Berbagai media internasional telah menyoroti pembentukan partai baru ini, di mana surata kabar Turki “Hurriyet” mengatakan bahwa Ikhwanul Muslimin di Libya memilih untuk nama partainya sebuah yang terinspirasi dari nama partai yang berkuasa di Istanbul, yaitu “Keadilan dan Pembangunan” sehingga ia menjadi partai keempat di kawasan musim semi Arab dengan nama dan dasar yang sama. Partai-partai tersebut adalah Partai an-Nahdhah di Tunisia, Partai “Keadilan dan Pembangunan” di Maroko, dan Partai “Kebebasan dan Keadilan” di Mesir.
Surat kabar Turki itu mengatakan bahwa Partai “Keadilan dan Pembangunan” sangat memperhatikan peran perempuan dalam masyarakat. Dalam hal ini, ketua partai, Muhammad Sawan mengatakan bahwa perempuan memikul peran penting dalam partai. Ia menekankan bahwa peran mereka sangat penting dalam masyarakat sipil dan partisipasinya dalam pembentukan partai baru itu. Dikatakan bahwa “lebih dari 100 organisasi perempuan” telah membantu penyelenggaraan konferensi pertama partai yang berlangsung selama tiga hari. Ia menambahkan: “Saya yakin bahwa perempuan dapat berdiri sejajar dan menikmati hak-haknya secara penuh.”
Majidah Falah aktivis perempuan di partai baru itu mengatakan bahwa “Keadilan dan Pembangunan” bertujuan untuk mewujudkan keterwakilan perempuan minimal 10% “. Bahkan ia meperkirakan akan melebihi angka tersebut. Ia menambahkan: “Kami akan terus berusaha berada di belakang berdirinya partai ini agar Libya menjadi pemimpin negara maju.”
Adapun majalah Amerika “Foreign Policy” mengatakan bahwa negara Libya sedang mengikuti jejak kesuksesan kelompok Islam di kawasan Arab. Namun perlu disadari bahwa kondisi berdirinya Ikhwanul Muslimin di Libya dan pembentukan partai politiknya berbeda dengan kondisi rekan-rekannya di kawasan Arab. Ikhwanul Muslimin di Libya berdiri 1949. Namun dengan naiknya Muammar Gaddafi untuk memerintah Libya, maka Ikhwanul Muslimin di Libya mengalami pembekuan kegiatan pada tahun 1969, tidak diperbolehkan melakukan aktivitas secara terbuka, serta menghadapi tindakan represif berat selama pemerintahannya. Sehingga apabila ada sebagian anggotanya yang mencoba untuk melakukan kegiatan dan membangun kelompoknya kembali, maka nasibnya adalah dipenjara atau dihukum mati.

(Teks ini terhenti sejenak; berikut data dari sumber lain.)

-- ==== Sys2Proof/Certificates/Slice0/Obligations.lean ====
section
/-! DEFINITION. The statements for the provers, each formalising a rule of spec/ (named in its docstring). `completed` and `failed`
(Safety.lean) are STATUS after completion (R45) and after `raise` (R181). -/

open Sys2Proof Sys2Proof.Machine

/-! ### Encoding and the engine's step -/

/-- R45, R184: while BUSY = 1 the engine's step runs the command the latched word selects, exactly exec of it, and an illegal word raises
ILLEGAL_COMMAND. Which agent moves first while the host still has operations is the model's choice (log entry 4). -/
def Obligations.StepRunsTheLatchedCommand : Prop :=
  ∀ s : State, s.status.busy = true → (s.host = [] ∨ s.engineDelay = 0) →
    (∀ i, decodeWord s.latched = .ok i → i.wf = true → step s = exec i s) ∧
    (∀ e, decodeWord s.latched = .error e → step s = .next { s with status := failed s.status .illegalCommand })

/-- R20, R73: when the engine does not move, the step is the host's next operation, on the state with that operation taken off its
program. The count of host steps before the engine's (log entry 4) and the program as a list in State (log entry 15) are the model's choice. -/
def Obligations.StepRunsTheHostsOperation : Prop :=
  ∀ (s : State) (op : HostOp) (rest : List HostOp), s.host = op :: rest →
    (s.status.busy = false ∨ s.engineDelay ≠ 0) →
    step s = runHostOp op { s with host := rest, engineDelay := s.engineDelay - 1 }

/-- R45, R24: a word placed with withFetchWord is the command the very next step runs. -/
def Obligations.PlacedWordRunsNext : Prop :=
  ∀ (s : State) (i : Instr),
    step (s.withFetchWord 32 (encode i).toNat) =
      exec i { s with
        latched := encode i
        status := { s.status with busy := true, done := false, err := false, errcode := .none, lastop := opcodeOf i }
        engineDelay := 0 }

/-- R86, R87, R88: words written out from the opcode map. -/
def Obligations.WrittenWordsDecode : Prop :=
  decodeWord 0x00000000#32 = .ok .nop ∧ decodeWord 0x00000001#32 = .ok .loadDefault ∧
  decodeWord 0x00000002#32 = .ok .decodeHdr ∧ decodeWord 0x00000003#32 = .ok .readData ∧
  decodeWord 0x00000004#32 = .ok .encodeHdr ∧ decodeWord 0x00000005#32 = .ok .pack16 ∧
  decodeWord 0x00000006#32 = .ok .pack32 ∧ decodeWord 0x00000007#32 = .error .reservedOpcode ∧
  decodeWord 0x000000FF#32 = .error .reservedOpcode ∧ decodeWord 0x00000102#32 = .error .reservedBits ∧
  decodeWord 0x80000001#32 = .error .reservedBits

/-- R87: over all 2^32 words, each command is selected by its own word 0x000000OP and by no other. -/
def Obligations.EachCommandHasExactlyItsWord : Prop :=
  ∀ w : Word,
    (decodeWord w = .ok .nop ↔ w = 0x00000000#32) ∧
    (decodeWord w = .ok .loadDefault ↔ w = 0x00000001#32) ∧
    (decodeWord w = .ok .decodeHdr ↔ w = 0x00000002#32) ∧
    (decodeWord w = .ok .readData ↔ w = 0x00000003#32) ∧
    (decodeWord w = .ok .encodeHdr ↔ w = 0x00000004#32) ∧
    (decodeWord w = .ok .pack16 ↔ w = 0x00000005#32) ∧
    (decodeWord w = .ok .pack32 ↔ w = 0x00000006#32)
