-- ==== Sys2Proof/Laws/State.lean ====
section
/-! SUPPORT. One lemma per field per update of State, each true by rfl, so that no later proof unfolds a record update. -/

namespace Sys2Proof.Machine

@[simp] theorem State.complete_status (s : State) : (s.complete).status = { s.status with busy := false, done := true } := rfl
@[simp] theorem State.complete_cursor (s : State) : (s.complete).cursor = s.cursor := rfl
@[simp] theorem State.complete_dataLen (s : State) : (s.complete).dataLen = s.dataLen := rfl
@[simp] theorem State.complete_pkIndex (s : State) : (s.complete).pkIndex = s.pkIndex := rfl
@[simp] theorem State.complete_pkSample (s : State) : (s.complete).pkSample = s.pkSample := rfl
@[simp] theorem State.complete_hdr (s : State) : (s.complete).hdr = s.hdr := rfl
@[simp] theorem State.complete_ram (s : State) : (s.complete).ram = s.ram := rfl
@[simp] theorem State.complete_latched (s : State) : (s.complete).latched = s.latched := rfl
@[simp] theorem State.complete_params (s : State) : (s.complete).params = s.params := rfl
@[simp] theorem State.complete_source (s : State) : (s.complete).source = s.source := rfl
@[simp] theorem State.complete_sink (s : State) : (s.complete).sink = s.sink := rfl
@[simp] theorem State.complete_shared (s : State) : (s.complete).shared = s.shared := rfl
@[simp] theorem State.complete_faults (s : State) : (s.complete).faults = s.faults := rfl
@[simp] theorem State.complete_host (s : State) : (s.complete).host = s.host := rfl
@[simp] theorem State.complete_response (s : State) : (s.complete).response = s.response := rfl
@[simp] theorem State.complete_engineDelay (s : State) : (s.complete).engineDelay = s.engineDelay := rfl
@[simp] theorem State.complete_draws (s : State) : (s.complete).draws = s.draws := rfl
@[simp] theorem State.complete_src (s : State) : (s.complete).src = s.src := rfl

@[simp] theorem State.raise_status (s : State) (e : ErrCode) : (s.raise e).status = { s.status with busy := false, done := true, err := true, errcode := e, sticky := true } := rfl
@[simp] theorem State.raise_cursor (s : State) (e : ErrCode) : (s.raise e).cursor = s.cursor := rfl
@[simp] theorem State.raise_dataLen (s : State) (e : ErrCode) : (s.raise e).dataLen = s.dataLen := rfl
@[simp] theorem State.raise_pkIndex (s : State) (e : ErrCode) : (s.raise e).pkIndex = s.pkIndex := rfl
@[simp] theorem State.raise_pkSample (s : State) (e : ErrCode) : (s.raise e).pkSample = s.pkSample := rfl
@[simp] theorem State.raise_hdr (s : State) (e : ErrCode) : (s.raise e).hdr = s.hdr := rfl
@[simp] theorem State.raise_ram (s : State) (e : ErrCode) : (s.raise e).ram = s.ram := rfl
@[simp] theorem State.raise_latched (s : State) (e : ErrCode) : (s.raise e).latched = s.latched := rfl
@[simp] theorem State.raise_params (s : State) (e : ErrCode) : (s.raise e).params = s.params := rfl
@[simp] theorem State.raise_source (s : State) (e : ErrCode) : (s.raise e).source = s.source := rfl
@[simp] theorem State.raise_sink (s : State) (e : ErrCode) : (s.raise e).sink = s.sink := rfl
@[simp] theorem State.raise_shared (s : State) (e : ErrCode) : (s.raise e).shared = s.shared := rfl
@[simp] theorem State.raise_faults (s : State) (e : ErrCode) : (s.raise e).faults = s.faults := rfl
@[simp] theorem State.raise_host (s : State) (e : ErrCode) : (s.raise e).host = s.host := rfl
@[simp] theorem State.raise_response (s : State) (e : ErrCode) : (s.raise e).response = s.response := rfl
@[simp] theorem State.raise_engineDelay (s : State) (e : ErrCode) : (s.raise e).engineDelay = s.engineDelay := rfl
@[simp] theorem State.raise_draws (s : State) (e : ErrCode) : (s.raise e).draws = s.draws := rfl
@[simp] theorem State.raise_src (s : State) (e : ErrCode) : (s.raise e).src = s.src := rfl

@[simp] theorem State.latch_status (s : State) (w : Word) : (s.latch w).status = { s.status with busy := true, done := false, err := false, errcode := .none, lastop := w.extractLsb' 0 8 } := rfl
@[simp] theorem State.latch_cursor (s : State) (w : Word) : (s.latch w).cursor = s.cursor := rfl
@[simp] theorem State.latch_dataLen (s : State) (w : Word) : (s.latch w).dataLen = s.dataLen := rfl
@[simp] theorem State.latch_pkIndex (s : State) (w : Word) : (s.latch w).pkIndex = s.pkIndex := rfl
@[simp] theorem State.latch_pkSample (s : State) (w : Word) : (s.latch w).pkSample = s.pkSample := rfl
@[simp] theorem State.latch_hdr (s : State) (w : Word) : (s.latch w).hdr = s.hdr := rfl
@[simp] theorem State.latch_ram (s : State) (w : Word) : (s.latch w).ram = s.ram := rfl
@[simp] theorem State.latch_latched (s : State) (w : Word) : (s.latch w).latched = w := rfl
@[simp] theorem State.latch_params (s : State) (w : Word) : (s.latch w).params = s.params := rfl
@[simp] theorem State.latch_source (s : State) (w : Word) : (s.latch w).source = s.source := rfl
@[simp] theorem State.latch_sink (s : State) (w : Word) : (s.latch w).sink = s.sink := rfl
@[simp] theorem State.latch_shared (s : State) (w : Word) : (s.latch w).shared = s.shared := rfl
@[simp] theorem State.latch_faults (s : State) (w : Word) : (s.latch w).faults = s.faults := rfl
@[simp] theorem State.latch_host (s : State) (w : Word) : (s.latch w).host = s.host := rfl
@[simp] theorem State.latch_response (s : State) (w : Word) : (s.latch w).response = s.response := rfl
@[simp] theorem State.latch_engineDelay (s : State) (w : Word) : (s.latch w).engineDelay = s.engineDelay := rfl
@[simp] theorem State.latch_draws (s : State) (w : Word) : (s.latch w).draws = s.draws := rfl
@[simp] theorem State.latch_src (s : State) (w : Word) : (s.latch w).src = s.src := rfl

@[simp] theorem State.issue_status (s : State) (w : Word) : (s.issue w).status = { s.status with busy := true, done := false, err := false, errcode := .none, lastop := w.extractLsb' 0 8 } := rfl
@[simp] theorem State.issue_cursor (s : State) (w : Word) : (s.issue w).cursor = s.cursor := rfl
@[simp] theorem State.issue_dataLen (s : State) (w : Word) : (s.issue w).dataLen = s.dataLen := rfl
@[simp] theorem State.issue_pkIndex (s : State) (w : Word) : (s.issue w).pkIndex = s.pkIndex := rfl
@[simp] theorem State.issue_pkSample (s : State) (w : Word) : (s.issue w).pkSample = s.pkSample := rfl
@[simp] theorem State.issue_hdr (s : State) (w : Word) : (s.issue w).hdr = s.hdr := rfl
@[simp] theorem State.issue_ram (s : State) (w : Word) : (s.issue w).ram = s.ram := rfl
@[simp] theorem State.issue_latched (s : State) (w : Word) : (s.issue w).latched = w := rfl
@[simp] theorem State.issue_params (s : State) (w : Word) : (s.issue w).params = s.params := rfl
@[simp] theorem State.issue_source (s : State) (w : Word) : (s.issue w).source = s.source := rfl
@[simp] theorem State.issue_sink (s : State) (w : Word) : (s.issue w).sink = s.sink := rfl
@[simp] theorem State.issue_shared (s : State) (w : Word) : (s.issue w).shared = s.shared := rfl
@[simp] theorem State.issue_faults (s : State) (w : Word) : (s.issue w).faults = s.faults := rfl
@[simp] theorem State.issue_host (s : State) (w : Word) : (s.issue w).host = s.host := rfl
@[simp] theorem State.issue_response (s : State) (w : Word) : (s.issue w).response = s.response := rfl
@[simp] theorem State.issue_engineDelay (s : State) (w : Word) : (s.issue w).engineDelay = Config.freeNat s.draws := rfl
@[simp] theorem State.issue_draws (s : State) (w : Word) : (s.issue w).draws = s.draws + 1 := rfl
@[simp] theorem State.issue_src (s : State) (w : Word) : (s.issue w).src = s.src := rfl

@[simp] theorem State.respond_status (s : State) (r : Response) : (s.respond r).status = s.status := rfl
@[simp] theorem State.respond_cursor (s : State) (r : Response) : (s.respond r).cursor = s.cursor := rfl
@[simp] theorem State.respond_dataLen (s : State) (r : Response) : (s.respond r).dataLen = s.dataLen := rfl
@[simp] theorem State.respond_pkIndex (s : State) (r : Response) : (s.respond r).pkIndex = s.pkIndex := rfl
@[simp] theorem State.respond_pkSample (s : State) (r : Response) : (s.respond r).pkSample = s.pkSample := rfl
@[simp] theorem State.respond_hdr (s : State) (r : Response) : (s.respond r).hdr = s.hdr := rfl
@[simp] theorem State.respond_ram (s : State) (r : Response) : (s.respond r).ram = s.ram := rfl
@[simp] theorem State.respond_latched (s : State) (r : Response) : (s.respond r).latched = s.latched := rfl
@[simp] theorem State.respond_params (s : State) (r : Response) : (s.respond r).params = s.params := rfl
@[simp] theorem State.respond_source (s : State) (r : Response) : (s.respond r).source = s.source := rfl
@[simp] theorem State.respond_sink (s : State) (r : Response) : (s.respond r).sink = s.sink := rfl
@[simp] theorem State.respond_shared (s : State) (r : Response) : (s.respond r).shared = s.shared := rfl
@[simp] theorem State.respond_faults (s : State) (r : Response) : (s.respond r).faults = s.faults := rfl
@[simp] theorem State.respond_host (s : State) (r : Response) : (s.respond r).host = s.host := rfl
@[simp] theorem State.respond_response (s : State) (r : Response) : (s.respond r).response = r := rfl
@[simp] theorem State.respond_engineDelay (s : State) (r : Response) : (s.respond r).engineDelay = s.engineDelay := rfl
@[simp] theorem State.respond_draws (s : State) (r : Response) : (s.respond r).draws = s.draws := rfl
@[simp] theorem State.respond_src (s : State) (r : Response) : (s.respond r).src = s.src := rfl

@[simp] theorem State.respondFreeWord_status (s : State) : (s.respondFreeWord).status = s.status := rfl
@[simp] theorem State.respondFreeWord_cursor (s : State) : (s.respondFreeWord).cursor = s.cursor := rfl
@[simp] theorem State.respondFreeWord_dataLen (s : State) : (s.respondFreeWord).dataLen = s.dataLen := rfl
@[simp] theorem State.respondFreeWord_pkIndex (s : State) : (s.respondFreeWord).pkIndex = s.pkIndex := rfl
@[simp] theorem State.respondFreeWord_pkSample (s : State) : (s.respondFreeWord).pkSample = s.pkSample := rfl
@[simp] theorem State.respondFreeWord_hdr (s : State) : (s.respondFreeWord).hdr = s.hdr := rfl
@[simp] theorem State.respondFreeWord_ram (s : State) : (s.respondFreeWord).ram = s.ram := rfl
@[simp] theorem State.respondFreeWord_latched (s : State) : (s.respondFreeWord).latched = s.latched := rfl
@[simp] theorem State.respondFreeWord_params (s : State) : (s.respondFreeWord).params = s.params := rfl
@[simp] theorem State.respondFreeWord_source (s : State) : (s.respondFreeWord).source = s.source := rfl
@[simp] theorem State.respondFreeWord_sink (s : State) : (s.respondFreeWord).sink = s.sink := rfl
@[simp] theorem State.respondFreeWord_shared (s : State) : (s.respondFreeWord).shared = s.shared := rfl
@[simp] theorem State.respondFreeWord_faults (s : State) : (s.respondFreeWord).faults = s.faults := rfl
@[simp] theorem State.respondFreeWord_host (s : State) : (s.respondFreeWord).host = s.host := rfl
@[simp] theorem State.respondFreeWord_response (s : State) : (s.respondFreeWord).response = .word (Config.freeWord s.draws) := rfl
@[simp] theorem State.respondFreeWord_engineDelay (s : State) : (s.respondFreeWord).engineDelay = s.engineDelay := rfl
@[simp] theorem State.respondFreeWord_draws (s : State) : (s.respondFreeWord).draws = s.draws + 1 := rfl
@[simp] theorem State.respondFreeWord_src (s : State) : (s.respondFreeWord).src = s.src := rfl

@[simp] theorem State.respondFreeByte_status (s : State) : (s.respondFreeByte).status = s.status := rfl
@[simp] theorem State.respondFreeByte_cursor (s : State) : (s.respondFreeByte).cursor = s.cursor := rfl
@[simp] theorem State.respondFreeByte_dataLen (s : State) : (s.respondFreeByte).dataLen = s.dataLen := rfl
@[simp] theorem State.respondFreeByte_pkIndex (s : State) : (s.respondFreeByte).pkIndex = s.pkIndex := rfl
@[simp] theorem State.respondFreeByte_pkSample (s : State) : (s.respondFreeByte).pkSample = s.pkSample := rfl
@[simp] theorem State.respondFreeByte_hdr (s : State) : (s.respondFreeByte).hdr = s.hdr := rfl
@[simp] theorem State.respondFreeByte_ram (s : State) : (s.respondFreeByte).ram = s.ram := rfl
@[simp] theorem State.respondFreeByte_latched (s : State) : (s.respondFreeByte).latched = s.latched := rfl
@[simp] theorem State.respondFreeByte_params (s : State) : (s.respondFreeByte).params = s.params := rfl
@[simp] theorem State.respondFreeByte_source (s : State) : (s.respondFreeByte).source = s.source := rfl
@[simp] theorem State.respondFreeByte_sink (s : State) : (s.respondFreeByte).sink = s.sink := rfl
@[simp] theorem State.respondFreeByte_shared (s : State) : (s.respondFreeByte).shared = s.shared := rfl
@[simp] theorem State.respondFreeByte_faults (s : State) : (s.respondFreeByte).faults = s.faults := rfl
@[simp] theorem State.respondFreeByte_host (s : State) : (s.respondFreeByte).host = s.host := rfl
@[simp] theorem State.respondFreeByte_response (s : State) : (s.respondFreeByte).response = .byte (Config.freeByte s.draws 0) := rfl
@[simp] theorem State.respondFreeByte_engineDelay (s : State) : (s.respondFreeByte).engineDelay = s.engineDelay := rfl
@[simp] theorem State.respondFreeByte_draws (s : State) : (s.respondFreeByte).draws = s.draws + 1 := rfl
@[simp] theorem State.respondFreeByte_src (s : State) : (s.respondFreeByte).src = s.src := rfl

@[simp] theorem State.record_status (s : State) (f : Fault) : (s.record f).status = s.status := by cases f <;> rfl
@[simp] theorem State.record_cursor (s : State) (f : Fault) : (s.record f).cursor = s.cursor := by cases f <;> rfl
@[simp] theorem State.record_dataLen (s : State) (f : Fault) : (s.record f).dataLen = s.dataLen := by cases f <;> rfl
@[simp] theorem State.record_pkIndex (s : State) (f : Fault) : (s.record f).pkIndex = s.pkIndex := by cases f <;> rfl
@[simp] theorem State.record_pkSample (s : State) (f : Fault) : (s.record f).pkSample = s.pkSample := by cases f <;> rfl
@[simp] theorem State.record_hdr (s : State) (f : Fault) : (s.record f).hdr = s.hdr := by cases f <;> rfl
@[simp] theorem State.record_ram (s : State) (f : Fault) : (s.record f).ram = s.ram := by cases f <;> rfl
@[simp] theorem State.record_latched (s : State) (f : Fault) : (s.record f).latched = s.latched := by cases f <;> rfl
@[simp] theorem State.record_params (s : State) (f : Fault) : (s.record f).params = s.params := by cases f <;> rfl
@[simp] theorem State.record_source (s : State) (f : Fault) : (s.record f).source = s.source := by cases f <;> rfl
@[simp] theorem State.record_sink (s : State) (f : Fault) : (s.record f).sink = s.sink := by cases f <;> rfl
@[simp] theorem State.record_shared (s : State) (f : Fault) : (s.record f).shared = s.shared := by cases f <;> rfl
@[simp] theorem State.record_host (s : State) (f : Fault) : (s.record f).host = s.host := by cases f <;> rfl
@[simp] theorem State.record_response (s : State) (f : Fault) : (s.record f).response = s.response := by cases f <;> rfl
@[simp] theorem State.record_engineDelay (s : State) (f : Fault) : (s.record f).engineDelay = s.engineDelay := by cases f <;> rfl
@[simp] theorem State.record_draws (s : State) (f : Fault) : (s.record f).draws = s.draws := by cases f <;> rfl
@[simp] theorem State.record_src (s : State) (f : Fault) : (s.record f).src = s.src := by cases f <;> rfl
@[simp] theorem State.record_hostBadAccess (s : State) : (s.record .hostBadAccess).faults = { s.faults with hostBadAccess := true } := rfl
@[simp] theorem State.record_hostHazard (s : State) : (s.record .hostHazard).faults = { s.faults with hostHazard := true } := rfl

/-- With the ports apart the engine sees the host's source (R43). -/
theorem State.src_apart (s : State) (h : s.shared = false) : s.src = s.source := by simp [State.src, h]

/-- With one resource behind both ports the engine sees the sink's bytes (R77). -/
theorem State.src_shared (s : State) (h : s.shared = true) : s.src = ⟨s.sink.present, s.sink.bytes⟩ := by simp [State.src, h]

end Sys2Proof.Machine
end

Berbeda dengan Ikhwanul Muslimin di Mesir dan Partai an-Nahdhah di Tunisia. Majalah Amerika itu mengatakan bahwa medan politik Libya yang baru itu benar-benar menimbulkan sejumlah tantangan politik pada Ikhwanul Muslimin di Libya, karena sejarah mereka dalam berinteraksi dengan masyarakat yang sangat sedikit, tidak memiliki kesempatan untuk bekerja di jalanan, perkumpulan, atau pada organisasi dan lembaga di dalam Libya guna membangun jaringan aktivitas layanan sosial dan aktivitas publik, seperti yang terjadi di Mesir dan Tunisia, serta tantangan lainnya yang terbentang di depannya, terutama proses penyusunan konstitusi (islamtoday.net, 19/3/2012).